If that is the case, why are we having this conversation and debate? If there is no issue, why have the Government brought this Bill before the House, unless there is something about which they are concerned?
As others have said, there is a real risk of a chilling effect on our national debate given the timing and rush of this Bill. The Minister has acknowledged that the Government are in a rush to get the legislation in place for the 2015 general election, and inevitably people will think that they are trying to insulate their own record, MPs and candidates from legitimate democratic criticism. A number of high-profile campaigns could have been stymied by the legislation, such as that run by the National Union of Students in 2010 on tuition fees, the equal marriage campaign by Stonewall, or, as many Members have said, the Royal British Legion military covenant campaign.
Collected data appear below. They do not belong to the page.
-- ==== Sys2Proof/Laws/State.lean ====
section
/-! SUPPORT. One lemma per field for each named update of the state that always makes the same change; and what a boundary
and a quiet gap can do. -/

namespace Sys2Proof.Machine

/-- A command that ends in a node answers the next state with that node and the queue it was given. -/
theorem State.go_next (s : State) (n : Node) : s.go n = .next { s with node := n } := rfl

/-! ### The slow clock ticks -/

@[simp] theorem Node.ticked_clock (n : Node) : (n.ticked).clock = n.clock + 1 := rfl
@[simp] theorem Node.ticked_timer (n : Node) : (n.ticked).timer = n.timer := rfl
@[simp] theorem Node.ticked_sensing (n : Node) : (n.ticked).sensing = n.sensing := rfl
@[simp] theorem Node.ticked_evidence (n : Node) : (n.ticked).evidence = n.evidence := rfl
@[simp] theorem Node.ticked_peers (n : Node) : (n.ticked).peers = n.peers := rfl
@[simp] theorem Node.ticked_alarmState (n : Node) : (n.ticked).alarm.state = n.alarm.state := rfl
@[simp] theorem Node.ticked_alarmConfirmCount (n : Node) : (n.ticked).alarm.confirmCount = n.alarm.confirmCount := rfl
@[simp] theorem Node.ticked_alarmHysteresis (n : Node) : (n.ticked).alarm.hysteresis = n.alarm.hysteresis := rfl
@[simp] theorem Node.ticked_alarmLimit (n : Node) : (n.ticked).alarm.limit = n.alarm.limit := rfl
@[simp] theorem Node.ticked_alarmOrigins (n : Node) : (n.ticked).alarm.origins = n.alarm.origins := rfl
@[simp] theorem Node.ticked_alarmSilenced (n : Node) : (n.ticked).alarm.silenced = n.alarm.silenced := rfl
@[simp] theorem Node.ticked_alarmRemote (n : Node) : (n.ticked).alarm.remote = n.alarm.remote := rfl
@[simp] theorem Node.ticked_alarmWalkTest (n : Node) : (n.ticked).alarm.walkTest = n.alarm.walkTest := rfl
@[simp] theorem Node.ticked_alarmTestEnded (n : Node) : (n.ticked).alarm.testEnded = none := rfl
@[simp] theorem Node.ticked_alarmTestSound (n : Node) : (n.ticked).alarm.testSound = n.alarm.testSound := rfl
@[simp] theorem Node.ticked_alarmNotices (n : Node) : (n.ticked).alarm.notices = n.alarm.notices := rfl
@[simp] theorem Node.ticked_alarmLastEvent (n : Node) : (n.ticked).alarm.lastEvent = n.alarm.lastEvent := rfl
@[simp] theorem Node.ticked_alarmWantFast (n : Node) : (n.ticked).alarm.wantFast = n.alarm.wantFast := rfl
@[simp] theorem Node.ticked_tx (n : Node) : (n.ticked).tx = n.tx := rfl
@[simp] theorem Node.ticked_rx (n : Node) : (n.ticked).rx = n.rx := rfl
@[simp] theorem Node.ticked_relay (n : Node) : (n.ticked).relay = n.relay := rfl
@[simp] theorem Node.ticked_link (n : Node) : (n.ticked).link = n.link := rfl
@[simp] theorem Node.ticked_powerPhase (n : Node) : (n.ticked).power.phase = n.power.phase := rfl
@[simp] theorem Node.ticked_powerParked (n : Node) : (n.ticked).power.parked = n.power.parked := rfl
@[simp] theorem Node.ticked_powerListen (n : Node) : (n.ticked).power.listen = n.power.listen := rfl
@[simp] theorem Node.ticked_powerHunt (n : Node) : (n.ticked).power.hunt = n.power.hunt := rfl
@[simp] theorem Node.ticked_powerFrameHold (n : Node) : (n.ticked).power.frameHold = n.power.frameHold := rfl
@[simp] theorem Node.ticked_powerLinger (n : Node) : (n.ticked).power.linger = n.power.linger := rfl
@[simp] theorem Node.ticked_powerAlarmCause (n : Node) : (n.ticked).power.alarmCause = n.power.alarmCause := rfl
@[simp] theorem Node.ticked_powerRunHold (n : Node) : (n.ticked).power.runHold = n.power.runHold := rfl
@[simp] theorem Node.ticked_powerLeftRun (n : Node) : (n.ticked).power.leftRun = none := rfl
@[simp] theorem Node.ticked_powerBattery (n : Node) : (n.ticked).power.battery = n.power.battery := rfl
@[simp] theorem Node.ticked_powerClaims (n : Node) : (n.ticked).power.claims = n.power.claims := rfl
@[simp] theorem Node.ticked_powerOscillator (n : Node) : (n.ticked).power.oscillator = n.power.oscillator := rfl
@[simp] theorem Node.ticked_out (n : Node) : (n.ticked).out = n.out := rfl
@[simp] theorem Node.ticked_loader (n : Node) : (n.ticked).loader = n.loader := rfl
@[simp] theorem Node.ticked_serial (n : Node) : (n.ticked).serial = n.serial := rfl
@[simp] theorem Node.ticked_untypedRejects (n : Node) : (n.ticked).untypedRejects = n.untypedRejects := rfl

/-! ### A relayable frame is originated -/

@[simp] theorem Node.nextSeq_clock (n : Node) : (n.nextSeq).clock = n.clock := rfl
@[simp] theorem Node.nextSeq_timer (n : Node) : (n.nextSeq).timer = n.timer := rfl
@[simp] theorem Node.nextSeq_sensing (n : Node) : (n.nextSeq).sensing = n.sensing := rfl
@[simp] theorem Node.nextSeq_evidence (n : Node) : (n.nextSeq).evidence = n.evidence := rfl
@[simp] theorem Node.nextSeq_peers (n : Node) : (n.nextSeq).peers = n.peers := rfl
@[simp] theorem Node.nextSeq_alarm (n : Node) : (n.nextSeq).alarm = n.alarm := rfl
@[simp] theorem Node.nextSeq_tx (n : Node) : (n.nextSeq).tx = n.tx := rfl
@[simp] theorem Node.nextSeq_rx (n : Node) : (n.nextSeq).rx = n.rx := rfl
@[simp] theorem Node.nextSeq_relaySeen (n : Node) : (n.nextSeq).relay.seen = n.relay.seen := rfl
@[simp] theorem Node.nextSeq_relayWatch (n : Node) : (n.nextSeq).relay.watch = n.relay.watch := rfl
@[simp] theorem Node.nextSeq_relayOriginSeq (n : Node) : (n.nextSeq).relay.originSeq = n.relay.originSeq + 1 := rfl
@[simp] theorem Node.nextSeq_link (n : Node) : (n.nextSeq).link = n.link := rfl
@[simp] theorem Node.nextSeq_power (n : Node) : (n.nextSeq).power = n.power := rfl
@[simp] theorem Node.nextSeq_out (n : Node) : (n.nextSeq).out = n.out := rfl
@[simp] theorem Node.nextSeq_loader (n : Node) : (n.nextSeq).loader = n.loader := rfl
@[simp] theorem Node.nextSeq_serial (n : Node) : (n.nextSeq).serial = n.serial := rfl
@[simp] theorem Node.nextSeq_untypedRejects (n : Node) : (n.nextSeq).untypedRejects = n.untypedRejects := rfl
At a time when trust in politics is at an all-time low, why are the Government bringing forward a measure that could restrict the one part of our politics that is doing a good job of engaging people? As well as having a chilling effect on debate, the Bill could also allow this Government, and future Governments, to escape scrutiny on their record and policies. To pluck an example of interest to the Liberal Democrats, might it stop the National Union of Students from holding them to account for how they voted on tuition fees, stop organisations such as the excellent Family and Childcare Trust from highlighting how the Government have driven up the cost of child care for working families, or stop the Royal College of Nursing from warning the public about the impact of Government health policies?
The Royal British Legion was mentioned earlier in the debate, and its circular makes an incredibly powerful case about the weakness of the Government amendment. The Royal British Legion remains
“unconvinced that legitimate awareness-raising activities won’t be captured by the revised definition”.
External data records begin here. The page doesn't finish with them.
-- ==== Sys2Proof/Tests/Slice0.lean ====
section
/-! SUPPORT. Tests of the model against the manual's own examples and tables, a refusal for each check of
WellFormed, and a witness for the hypotheses of every statement. Each test names its source. -/

namespace Sys2Proof.Tests

open Sys2Proof.Machine

/-! ## WellFormed refuses what the outside world cannot send -/

/-- R178: an image is 48 bytes. -/
theorem test_wf_short_image : (Instr.configAttempt (some [3, 1]) 0).wellFormed = false := by decide

/-- R125: a body length of 12 is no bad length. -/
theorem test_wf_length_12 : (Instr.badLength 12).wellFormed = false := by decide

/-- R125: a body length of 13 is a bad length. -/
theorem test_wf_length_13 : (Instr.badLength 13).wellFormed = true := by decide

/-- R94: header byte 6 counts the body bytes that follow; here one is missing. -/
theorem test_wf_frame_length : (Instr.frameEnd [0x2C, 0xA0, 1, 1, 4, 0, 1, 9, 9]).wellFormed = false := by decide

/-- R125: a frame has at most 12 body bytes. -/
theorem test_wf_frame_too_long :
    (Instr.frameEnd ([0, 0, 0, 0, 0, 0, 13] ++ List.replicate 15 0)).wellFormed = false := by decide

/-- R180: a payload is at most 255 bytes. -/
theorem test_wf_payload : (Instr.rejectedSerialRecord 1 (List.replicate 256 0) 0).wellFormed = false := by
  decide +kernel

/-! ## The CRC, the generator and the timers -/

/-- R105's check of the CRC. -/
theorem test_crc_check : crc [0x31, 0x32, 0x33, 0x34, 0x35, 0x36, 0x37, 0x38, 0x39] = 0x29B1 := by
  decide +kernel

/-- R141: a holdoff of 72 ms is 73 units, and one of 320 ms is 327. -/
theorem test_holdoff_units : ticksOfMs 72 = 73 ∧ ticksOfMs 320 = 327 := by decide

/-- R160: 2 ms is 2 ticks, 50 ms is 51 and 300 ms is 307. -/
theorem test_ticks : ticksOfMs 2 = 2 ∧ ticksOfMs 50 = 51 ∧ ticksOfMs 300 = 307 := by decide

/-- R35: an oldest stamp of 4294966273 and a newest of 3073 give Δt = 4096. -/
theorem test_span_across_wrap : elapsed 3073 4294966273 = 4096 := by decide

/-! ## Evidence arithmetic -/

/-- Table 2-2, IR baseline learning with a carried remainder. -/
theorem test_table_2_2 :
    learn 158 9620 = 9628 ∧ learn 190 9628 = 9644 ∧ learn 190 9644 = 9660 ∧ learn 190 9660 = 9676 ∧
      baseline 9676 = 151 := by decide

/-- Table 2-3, record 2: Si = 140 and Sb = 112 seed the accumulators, and the excess is 0. -/
theorem test_table_2_3 :
    scatter 176 36 = 140 ∧ stageBaseline true true 140 0 = 8960 ∧ stageBaseline true true 112 0 = 7168 ∧
      excess 140 8960 = 0 := by decide

/-- Table 2-4, colour adjustment. -/
theorem test_table_2_4 :
    smokeIndex 32 100 (colourRatio 100 60) = 25 ∧ smokeIndex 32 100 (colourRatio 100 160) = 62 ∧
      smokeIndex 32 5 (colourRatio 5 80) = 2 := by decide

/-- Table 2-3 and Table 2-8, stage 6. -/
theorem test_temperature : temperature 540 = 34 ∧ temperature 700 = 60 := by decide

/-- Table 2-7, the rates as slow entries leave the ring, and Table 2-6's own. -/
theorem test_table_2_7 :
    rateOfRise [⟨56, 200705⟩, ⟨59, 232449⟩] = 5 ∧ rateOfRise [⟨56, 208897⟩, ⟨59, 233473⟩] = 7 ∧
      rateOfRise [⟨57, 225281⟩, ⟨60, 235521⟩] = 18 ∧ rateOfRise [⟨58, 229377⟩, ⟨60, 236545⟩] = 17 := by decide

/-- R35: a fall of 1 over 8192 units gives −7. -/
theorem test_falling_rate : rateOfRise [⟨1, 0⟩, ⟨0, 8192⟩] = -7 := by decide

/-- Table 2-8: Hx = 136 and Lv = 159. -/
theorem test_table_2_8 :
    excess 270 9620 = 120 ∧ colourRatio 120 108 = 14 ∧ smokeIndex 32 120 14 = 60 ∧ heatIndex 80 60 17 = 136 ∧
      localEvidence 60 136 = 159 := by decide

/-- The worked sequence of chapter 4 at 1.0 s: Q = 61 and Hx = 140 give Lv = 164; at 3.4 s the cause is
COMBINED. -/
theorem test_confirmation_numbers : localEvidence 61 140 = 164 ∧ alarmCauseOf 96 62 144 = .combined := by decide

/-! ## Frames -/

/-- Node 40's ALARM of Table 5-4. -/
def alarm40 : Frame :=
  ⟨⟨0x2C, 6, false, 40, 40, 7, 0, 0x93⟩, .alarm .combined 168 62 144⟩

/-- Table 5-4 in the layout of Table 5-2: class 5 and hop budget 6 make byte 1 10101100, zone 7 and DETECTOR make
byte 4 00011100. -/
theorem test_table_5_4 :
    alarm40.bytes = [0x2C, 0b10101100, 40, 40, 0b00011100, 0x93, 4, 3, 168, 62, 144] := by decide

/-- Table 5-4: node 17's copy has sender 17 and hop budget 5, and keeps the rest. -/
theorem test_relayed_copy : (alarm40.relayed 17).hdr = ⟨0x2C, 5, false, 17, 40, 7, 0, 0x93⟩ := by decide

/-- Node 40's ALARM on the air is a good frame to its network, and foreign to another. -/
theorem test_alarm_is_good :
    judgeFrame 0x2C alarm40.wire = .good alarm40 ∧ judgeFrame 0x2D alarm40.wire = .foreign := by
  decide +kernel

/-- R104: the codes of node 40's ALARM, node 17's relay of it and node 200's relayed NOTICE. -/
theorem test_contention_codes :
    contentionCode .alarm 40 = 1320 ∧ contentionCode .alarm 17 = 1297 ∧ contentionCode .notice 200 = 968 := by
  decide

/-- Table 6-3: node 200 listens in slot 1, node 17 in slot 6, where node 40 sends. -/
theorem test_table_6_3 :
    listens 968 1 = true ∧ listens 1320 1 = false ∧ listens 1297 6 = true ∧ listens 1320 6 = false := by decide

/-- The filters of chapter 7's worked case. -/
def toolFilters : List Filter :=
  [⟨2560, 3584, true, true⟩, ⟨2048, 3584, true, true⟩, ⟨1536, 3584, true, false⟩, ⟨1080, 4088, false, true⟩]

/-- R128's four frames: their filters' actions. -/
theorem test_filters :
    decideFilter 1634 toolFilters = some (true, false) ∧ decideFilter 2584 toolFilters = some (true, true) ∧
      decideFilter 1048 toolFilters = none ∧ decideFilter 568 toolFilters = none := by decide

/-- R128: the key of a NOTICE of origin zone 12 with hop budget 5 is 1634. -/
theorem test_key :
    (Frame.key ⟨⟨0x2C, 5, false, 1, 1, 12, 0, 0⟩, .notice .chamberDirty true none⟩) = 1634 := by decide

/-- R102's BEACON: status 0x01, Lv 21, six heard addresses. -/
theorem test_beacon_body :
    (Body.beacon (AlarmState.quiet.code ++ LinkState.linked.code ++ Battery.normal.code ++ Phase.patrol.code) 21
      [55, 12, 30, 7, 44, 3]).bytes = [0x01, 21, 6, 55, 12, 30, 7, 44, 3] := by decide

/-- R103: an event kind's clear is not well formed. -/
theorem test_event_clear_is_malformed : parseBody .notice [10, 0] = none := by decide

/-! ## The battery (R170) -/

/-- The rows of R170's table at their limits. -/
theorem test_battery_rows :
    (batteryAfter .normal 681).1 = .critical ∧ (batteryAfter .normal 682).1 = .low ∧
      (batteryAfter .normal 739).1 = .normal ∧ (batteryAfter .low 758).1 = .low ∧
      (batteryAfter .low 759).1 = .normal ∧ (batteryAfter .critical 702).1 = .low := by decide

/-! ## The serial line (Table 11-3, Table 11-4) -/

/-- A STATUS record's sum byte: 1 + 0 + 255 is 256. -/
theorem test_sum_byte : sumByte 0x01 [] = 255 := by decide

/-- ACCEPT of a PARK: 0x81, one byte, 0x03; 0x81 + 1 + 3 + 0x7B is 256. -/
theorem test_accept_record : frameRecord 0x81 [0x03] = [0x7E, 0x81, 1, 3, 0x7B] := by decide

/-! ## Small states for the tests and witnesses -/

/-- The image of a node 40 of zone 7, with the tuning of chapter 4's worked sequence but for the mode, NONE, and the
confirm count, 2. -/
def image (role : Role) : Image where
  networkId := 0x2C
  address := 40
  zone := 7
  role := role
  channel := 5
  periodCode := 0
  gain := 32
  heatFloor := 80
  watch := 64
  alarm := 128
  solo := 200
  confirm := 2
  mode := .none
  partners := 1
  heatCorr := 96
  suppress := 2
  hopLimit := 6
  filters := toolFilters

/-- The 48 bytes of that image (Table 11-2), for a role's code; the last byte makes the sum 0. -/
def imageBytes (role : Byte) : List Byte :=
  [3, 0x2C, 40, 7, role, 5, 0, 32, 80, 64, 128, 200, 2, 0, 1, 96, 2, 6,
    0x0A, 0, 0x0E, 0, 3, 8, 0, 0x0E, 0, 3, 6, 0, 0x0E, 0, 1, 4, 0x38, 0x0F, 0xF8, 2,
    0, 0, 0, 0, 0, 0, 0, 0, 0, 172 - role]

/-- A started node in a phase, settled in QUIET. -/
def node (role : Role) (phase : Phase) : Node :=
  { Node.powerOn with
    clock := 1024
    loader := ⟨some (image role), [], none, none⟩
    timer := .started
    evidence := { Evidence.powerOn with seedPending := false, settling := 0 }
    tx := { Transmitter.powerOn with rng := 0x2C05 }
    power := { Power.powerOn with
      phase := phase, oscillator := if phase == .run then .running else .stopped
      battery := startBattery role } }

/-- A state with nothing waiting. -/
def idleState (n : Node) : State := ⟨n, []⟩

/-- The node after a command. -/
def after (c : Instr) (n : Node) : Node :=
  match exec c (idleState n) with
  | .next t => t.node
  | .fault _ => n
  | .refused _ => n

/-- A detector in PATROL, and one in DORMANT. -/
def detector : Node := node .detector .patrol

/-- A DETECTOR's record: D = 40, Li = 310, Lb = 268, H = 700 (Table 2-8). -/
def record28 : SampleRecord := ⟨236545, 40, 310, 268, 700, none, true, true⟩

/-- A frame of another node of the network. -/
def frameFrom (sender origin seq : Byte) (b : Body) : Frame :=
  ⟨⟨0x2C, if b.cls.relayable then 4 else 0, false, sender, origin, 9, 0, seq⟩, b⟩

/-- A node with a frame in a receive slot, and its service at a step. -/
def serving (n : Node) (step : ServiceStep) (f : Frame) : Node :=
  { n with rx := { n.rx with
      slots := [some ⟨f, true, true, 1000, true⟩, none, none, none], order := [0], service := some ⟨0, step⟩ } }

/-- A node with an own ALARM in its queue, in a state of the queue, and the engine in a state. -/
def queueing (n : Node) (st : TxState) (e : Engine) : Node :=
  { n with
    tx := { n.tx with queue := [⟨alarm40, true, st, 1024, some 1⟩], engine := e, synth := .locked } }

/-- A node whose receiver is in a state, with carrier on the channel or not. -/
def receiving (n : Node) (st : RxState) (carrier : Bool) : Node :=
  { n with rx := { n.rx with state := st, carrier := carrier } }

/-- A node that watches for the echo of its ALARM. -/
def watching (n : Node) (attempt : Nat) (st : WatchState) : Node :=
  { n with relay := { n.relay with watch := [⟨alarm40, attempt, st⟩] } }

/-! ## Tests of the commands -/

/-- R178: the image of Table 11-2's layout is accepted with no clamps. -/
theorem test_image_accepted : judgeImage (imageBytes 0) = .ok (image .detector, []) := by decide +kernel

/-- R178: a changed byte fails the check; another version or zone 0, with the sum kept at 0, fails its own test. -/
theorem test_image_refused :
    judgeImage ((imageBytes 0).set 7 33) = .error .check ∧
      judgeImage (((imageBytes 0).set 0 2).set 47 173) = .error .version ∧
      judgeImage (((imageBytes 0).set 3 0).set 47 179) = .error .field := by decide +kernel

/-- R179: an accepted image starts a DETECTOR in PATROL with the count stage at SLOW. -/
theorem test_start :
    let n := after (.configAttempt (some (imageBytes 0)) 5) Node.powerOn
    n.power.phase = .patrol ∧ n.timer = ⟨true, 1, 64⟩ ∧ n.power.linger = some 1024 := by decide +kernel

/-- R3, R9: the first underflow of a started node begins cycle 0 with the rail on. -/
theorem test_first_cycle :
    let n := after .prescalerUnderflow detector
    n.timer.count = 64 ∧ n.sensing.stage = .settle ∧ n.sensing.rail = true ∧ n.sensing.cycleCounter = 1 := by
  decide +kernel

/-- Table 2-8: the record through the stages, in WATCH, publishes Q = 60, Hx = 136 and Lv = 159, and the node moves
to CONFIRMING with PRE_ALARM. -/
theorem test_table_2_8_published :
    let n := after .evidencePublication { node .detector .run with
      alarm := { AlarmUnit.atReset with state := .watch, hysteresis := 4, wantFast := true }
      evidence := { Evidence.powerOn with
        seedPending := false, settling := 0, accI := 9620, accB := 7685, inHand := some record28
        ring := [⟨57, 225281⟩, ⟨58, 229377⟩, ⟨58, 230401⟩, ⟨58, 231425⟩, ⟨59, 232449⟩, ⟨59, 233473⟩, ⟨59, 234497⟩,
          ⟨60, 235521⟩] } }
    n.evidence.q = 60 ∧ n.evidence.hx = 136 ∧ n.evidence.lv = 159 ∧ n.alarm.state = .confirming ∧
      n.alarm.notices = [⟨.preAlarm, none⟩] ∧ n.evidence.accI = 9620 := by decide +kernel

/-- R118, R145: a completed own ALARM leaves the queue and is watched for 2 s (2048 units). -/
theorem test_send_complete :
    let n := after .sendComplete (queueing detector .sending .sending)
    n.tx.queue = [] ∧ n.tx.engine = .idle ∧ n.relay.watch = [⟨alarm40, 1, .window 3072⟩] := by decide +kernel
The Electoral Commission’s own briefing confirms those concerns:
“activity does not have to be ‘party political’ for its costs to be regulated.”
Is it really the Government’s intention for the excellent work of organisations such as the Royal British Legion to be curtailed because of this hastily thrown together Bill? Surely it is not. Had they undertaken proper pre-legislative scrutiny—a case made powerfully by the Political and Constitutional Reform Committee—they would have discovered the problems that this clause and this part of the Bill will create.
My hon. Friend is right to raise that concern. It occurs to me that, no matter how complicated a problem is, it will be a lot more complicated when we introduce talk of any of the devolved Administrations.
I want to offer one more important example that has been raised previously with the Minister. The National Union of Students might arrive in his constituency in the year running up to May 2015 with a leaflet saying, “Here is a photograph of your MP, Tom Brake, signing a pledge not to vote in any circumstances for increased tuition fees. This is what he said, and this is how he voted.” Will he confirm—yes or no—whether that campaign or that union would fall foul of the spending limits and the sanctions in the Bill? That is a reasonable question, and it is reasonable to ask the Minister to say, one way or another, whether that is the case.
At the last general election, I attended a number of hustings. At the very end of one that was organised by a church—a charitable organisation—it was announced that the candidates present would be asked to sign a public pledge and that a photograph of the candidates signing the pledge would be subsequently distributed to voters. The pledge was to campaign to allow asylum seekers to get work legally. I said, “No, I don’t believe in that policy,” and had to walk off the stage and allow the other candidates to have their photograph taken, which would have had an effect on the voting intentions of certain groups of people in my constituency. A charitable organisation was distributing information that had an effect on my election. Will the Minister say whether that, in his opinion, according to the legislation, will fall foul of the limits and sanctions in the Bill?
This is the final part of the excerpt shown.